__About this task__: Identify the line that contains "(s.scrambleDst).aux1 = s.aux1 := rfl" in the material. Output it and every line after it, unchanged, through the end.

__Source data__:
/-! ## `State.writeDst` -/

@[simp] theorem State.writeDst_cmd (s : State) (bs : List Byte) :
    (s.writeDst bs).cmd = s.cmd := rfl
@[simp] theorem State.writeDst_done (s : State) (bs : List Byte) :
    (s.writeDst bs).done = s.done := rfl
@[simp] theorem State.writeDst_tableValid (s : State) (bs : List Byte) :
    (s.writeDst bs).tableValid = s.tableValid := rfl
@[simp] theorem State.writeDst_overrun (s : State) (bs : List Byte) :
    (s.writeDst bs).overrun = s.overrun := rfl
@[simp] theorem State.writeDst_hostConflict (s : State) (bs : List Byte) :
    (s.writeDst bs).hostConflict = s.hostConflict := rfl
@[simp] theorem State.writeDst_errCode (s : State) (bs : List Byte) :
    (s.writeDst bs).errCode = s.errCode := rfl
@[simp] theorem State.writeDst_errDetail (s : State) (bs : List Byte) :
    (s.writeDst bs).errDetail = s.errDetail := rfl
@[simp] theorem State.writeDst_lastOp (s : State) (bs : List Byte) :
    (s.writeDst bs).lastOp = s.lastOp := rfl
@[simp] theorem State.writeDst_doneIE (s : State) (bs : List Byte) :
    (s.writeDst bs).doneIE = s.doneIE := rfl
@[simp] theorem State.writeDst_srcAddr (s : State) (bs : List Byte) :
    (s.writeDst bs).srcAddr = s.srcAddr := rfl
@[simp] theorem State.writeDst_srcLen (s : State) (bs : List Byte) :
    (s.writeDst bs).srcLen = s.srcLen := rfl
@[simp] theorem State.writeDst_dstAddr (s : State) (bs : List Byte) :
    (s.writeDst bs).dstAddr = s.dstAddr := rfl
@[simp] theorem State.writeDst_dstCap (s : State) (bs : List Byte) :
    (s.writeDst bs).dstCap = s.dstCap := rfl
@[simp] theorem State.writeDst_maxRank (s : State) (bs : List Byte) :
    (s.writeDst bs).maxRank = s.maxRank := rfl
@[simp] theorem State.writeDst_epsLo (s : State) (bs : List Byte) :
    (s.writeDst bs).epsLo = s.epsLo := rfl
@[simp] theorem State.writeDst_epsHi (s : State) (bs : List Byte) :
    (s.writeDst bs).epsHi = s.epsHi := rfl
@[simp] theorem State.writeDst_origLenLo (s : State) (bs : List Byte) :
    (s.writeDst bs).origLenLo = s.origLenLo := rfl
@[simp] theorem State.writeDst_origLenHi (s : State) (bs : List Byte) :
    (s.writeDst bs).origLenHi = s.origLenHi := rfl
@[simp] theorem State.writeDst_resultLen (s : State) (bs : List Byte) :
    (s.writeDst bs).resultLen = s.resultLen := rfl
@[simp] theorem State.writeDst_consumed (s : State) (bs : List Byte) :
    (s.writeDst bs).consumed = s.consumed := rfl
@[simp] theorem State.writeDst_aux0 (s : State) (bs : List Byte) :
    (s.writeDst bs).aux0 = s.aux0 := rfl
@[simp] theorem State.writeDst_aux1 (s : State) (bs : List Byte) :
    (s.writeDst bs).aux1 = s.aux1 := rfl
@[simp] theorem State.writeDst_tsel (s : State) (bs : List Byte) :
    (s.writeDst bs).tsel = s.tsel := rfl
@[simp] theorem State.writeDst_freq (s : State) (bs : List Byte) :
    (s.writeDst bs).freq = s.freq := rfl
@[simp] theorem State.writeDst_len (s : State) (bs : List Byte) :
    (s.writeDst bs).len = s.len := rfl
@[simp] theorem State.writeDst_code (s : State) (bs : List Byte) :
    (s.writeDst bs).code = s.code := rfl
@[simp] theorem State.writeDst_buf (s : State) (bs : List Byte) :
    (s.writeDst bs).buf = Memory.write s.buf s.dstAddr.toNat bs := rfl
@[simp] theorem State.writeDst_engine (s : State) (bs : List Byte) :
    (s.writeDst bs).engine = s.engine := rfl
@[simp] theorem State.writeDst_bufSeed (s : State) (bs : List Byte) :
    (s.writeDst bs).bufSeed = s.bufSeed := rfl
@[simp] theorem State.writeDst_draws (s : State) (bs : List Byte) :
    (s.writeDst bs).draws = s.draws := rfl
@[simp] theorem State.writeDst_agenda (s : State) (bs : List Byte) :
    (s.writeDst bs).agenda = s.agenda := rfl
@[simp] theorem State.writeDst_reply (s : State) (bs : List Byte) :
    (s.writeDst bs).reply = s.reply := rfl

/-! ## `State.useDraw` -/

@[simp] theorem State.useDraw_cmd (s : State) :
    (s.useDraw).cmd = s.cmd := rfl
@[simp] theorem State.useDraw_done (s : State) :
    (s.useDraw).done = s.done := rfl
@[simp] theorem State.useDraw_tableValid (s : State) :
    (s.useDraw).tableValid = s.tableValid := rfl
@[simp] theorem State.useDraw_overrun (s : State) :
    (s.useDraw).overrun = s.overrun := rfl
@[simp] theorem State.useDraw_hostConflict (s : State) :
    (s.useDraw).hostConflict = s.hostConflict := rfl
@[simp] theorem State.useDraw_errCode (s : State) :
    (s.useDraw).errCode = s.errCode := rfl
@[simp] theorem State.useDraw_errDetail (s : State) :
    (s.useDraw).errDetail = s.errDetail := rfl
@[simp] theorem State.useDraw_lastOp (s : State) :
    (s.useDraw).lastOp = s.lastOp := rfl
@[simp] theorem State.useDraw_doneIE (s : State) :
    (s.useDraw).doneIE = s.doneIE := rfl
@[simp] theorem State.useDraw_srcAddr (s : State) :
    (s.useDraw).srcAddr = s.srcAddr := rfl
@[simp] theorem State.useDraw_srcLen (s : State) :
    (s.useDraw).srcLen = s.srcLen := rfl
@[simp] theorem State.useDraw_dstAddr (s : State) :
    (s.useDraw).dstAddr = s.dstAddr := rfl
@[simp] theorem State.useDraw_dstCap (s : State) :
    (s.useDraw).dstCap = s.dstCap := rfl
@[simp] theorem State.useDraw_maxRank (s : State) :
    (s.useDraw).maxRank = s.maxRank := rfl
@[simp] theorem State.useDraw_epsLo (s : State) :
    (s.useDraw).epsLo = s.epsLo := rfl
@[simp] theorem State.useDraw_epsHi (s : State) :
    (s.useDraw).epsHi = s.epsHi := rfl
@[simp] theorem State.useDraw_origLenLo (s : State) :
    (s.useDraw).origLenLo = s.origLenLo := rfl
@[simp] theorem State.useDraw_origLenHi (s : State) :
    (s.useDraw).origLenHi = s.origLenHi := rfl
@[simp] theorem State.useDraw_resultLen (s : State) :
    (s.useDraw).resultLen = s.resultLen := rfl
@[simp] theorem State.useDraw_consumed (s : State) :
    (s.useDraw).consumed = s.consumed := rfl
@[simp] theorem State.useDraw_aux0 (s : State) :
    (s.useDraw).aux0 = s.aux0 := rfl
@[simp] theorem State.useDraw_aux1 (s : State) :
    (s.useDraw).aux1 = s.aux1 := rfl
@[simp] theorem State.useDraw_tsel (s : State) :
    (s.useDraw).tsel = s.tsel := rfl
@[simp] theorem State.useDraw_freq (s : State) :
    (s.useDraw).freq = s.freq := rfl
@[simp] theorem State.useDraw_len (s : State) :
    (s.useDraw).len = s.len := rfl
@[simp] theorem State.useDraw_code (s : State) :
    (s.useDraw).code = s.code := rfl
@[simp] theorem State.useDraw_buf (s : State) :
    (s.useDraw).buf = s.buf := rfl
@[simp] theorem State.useDraw_engine (s : State) :
    (s.useDraw).engine = s.engine := rfl
@[simp] theorem State.useDraw_bufSeed (s : State) :
    (s.useDraw).bufSeed = s.bufSeed := rfl
@[simp] theorem State.useDraw_draws (s : State) :
    (s.useDraw).draws = s.draws + 1 := rfl
@[simp] theorem State.useDraw_agenda (s : State) :
    (s.useDraw).agenda = s.agenda := rfl
@[simp] theorem State.useDraw_reply (s : State) :
    (s.useDraw).reply = s.reply := rfl

/-! ## `State.scrambleDst` -/

@[simp] theorem State.scrambleDst_cmd (s : State) :
    (s.scrambleDst).cmd = s.cmd := rfl
@[simp] theorem State.scrambleDst_done (s : State) :
    (s.scrambleDst).done = s.done := rfl
@[simp] theorem State.scrambleDst_tableValid (s : State) :
    (s.scrambleDst).tableValid = s.tableValid := rfl
@[simp] theorem State.scrambleDst_overrun (s : State) :
    (s.scrambleDst).overrun = s.overrun := rfl
@[simp] theorem State.scrambleDst_hostConflict (s : State) :
    (s.scrambleDst).hostConflict = s.hostConflict := rfl
@[simp] theorem State.scrambleDst_errCode (s : State) :
    (s.scrambleDst).errCode = s.errCode := rfl
@[simp] theorem State.scrambleDst_errDetail (s : State) :
    (s.scrambleDst).errDetail = s.errDetail := rfl
@[simp] theorem State.scrambleDst_lastOp (s : State) :
    (s.scrambleDst).lastOp = s.lastOp := rfl
@[simp] theorem State.scrambleDst_doneIE (s : State) :
    (s.scrambleDst).doneIE = s.doneIE := rfl
@[simp] theorem State.scrambleDst_srcAddr (s : State) :
    (s.scrambleDst).srcAddr = s.srcAddr := rfl
@[simp] theorem State.scrambleDst_srcLen (s : State) :
    (s.scrambleDst).srcLen = s.srcLen := rfl
@[simp] theorem State.scrambleDst_dstAddr (s : State) :
    (s.scrambleDst).dstAddr = s.dstAddr := rfl
@[simp] theorem State.scrambleDst_dstCap (s : State) :
    (s.scrambleDst).dstCap = s.dstCap := rfl
@[simp] theorem State.scrambleDst_maxRank (s : State) :
    (s.scrambleDst).maxRank = s.maxRank := rfl
@[simp] theorem State.scrambleDst_epsLo (s : State) :
    (s.scrambleDst).epsLo = s.epsLo := rfl
@[simp] theorem State.scrambleDst_epsHi (s : State) :
    (s.scrambleDst).epsHi = s.epsHi := rfl
@[simp] theorem State.scrambleDst_origLenLo (s : State) :
    (s.scrambleDst).origLenLo = s.origLenLo := rfl
@[simp] theorem State.scrambleDst_origLenHi (s : State) :
    (s.scrambleDst).origLenHi = s.origLenHi := rfl
@[simp] theorem State.scrambleDst_resultLen (s : State) :
    (s.scrambleDst).resultLen = s.resultLen := rfl
@[simp] theorem State.scrambleDst_consumed (s : State) :
    (s.scrambleDst).consumed = s.consumed := rfl
@[simp] theorem State.scrambleDst_aux0 (s : State) :
    (s.scrambleDst).aux0 = s.aux0 := rfl
@[simp] theorem State.scrambleDst_aux1 (s : State) :
    (s.scrambleDst).aux1 = s.aux1 := rfl
@[simp] theorem State.scrambleDst_tsel (s : State) :
    (s.scrambleDst).tsel = s.tsel := rfl
@[simp] theorem State.scrambleDst_freq (s : State) :
    (s.scrambleDst).freq = s.freq := rfl
@[simp] theorem State.scrambleDst_len (s : State) :
    (s.scrambleDst).len = s.len := rfl
@[simp] theorem State.scrambleDst_code (s : State) :
    (s.scrambleDst).code = s.code := rfl
@[simp] theorem State.scrambleDst_buf (s : State) :
    (s.scrambleDst).buf = Memory.write s.buf s.dstAddr.toNat (drawBytes s.draws s.dstCap.toNat) := rfl
@[simp] theorem State.scrambleDst_engine (s : State) :
    (s.scrambleDst).engine = s.engine := rfl
@[simp] theorem State.scrambleDst_bufSeed (s : State) :
    (s.scrambleDst).bufSeed = s.bufSeed := rfl
@[simp] theorem State.scrambleDst_draws (s : State) :
    (s.scrambleDst).draws = s.draws + 1 := rfl
@[simp] theorem State.scrambleDst_agenda (s : State) :
    (s.scrambleDst).agenda = s.agenda := rfl
@[simp] theorem State.scrambleDst_reply (s : State) :
    (s.scrambleDst).reply = s.reply := rfl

__Response to this task__:
    (s.scrambleDst).aux1 = s.aux1 := rfl
@[simp] theorem State.scrambleDst_tsel (s : State) :
    (s.scrambleDst).tsel = s.tsel := rfl
@[simp] theorem State.scrambleDst_freq (s : State) :
    (s.scrambleDst).freq = s.freq := rfl
@[simp] theorem State.scrambleDst_len (s : State) :
    (s.scrambleDst).len = s.len := rfl
@[simp] theorem State.scrambleDst_code (s : State) :
    (s.scrambleDst).code = s.code := rfl
@[simp] theorem State.scrambleDst_buf (s : State) :
    (s.scrambleDst).buf = Memory.write s.buf s.dstAddr.toNat (drawBytes s.draws s.dstCap.toNat) := rfl
@[simp] theorem State.scrambleDst_engine (s : State) :
    (s.scrambleDst).engine = s.engine := rfl
@[simp] theorem State.scrambleDst_bufSeed (s : State) :
    (s.scrambleDst).bufSeed = s.bufSeed := rfl
@[simp] theorem State.scrambleDst_draws (s : State) :
    (s.scrambleDst).draws = s.draws + 1 := rfl
@[simp] theorem State.scrambleDst_agenda (s : State) :
    (s.scrambleDst).agenda = s.agenda := rfl
@[simp] theorem State.scrambleDst_reply (s : State) :
    (s.scrambleDst).reply = s.reply := rfl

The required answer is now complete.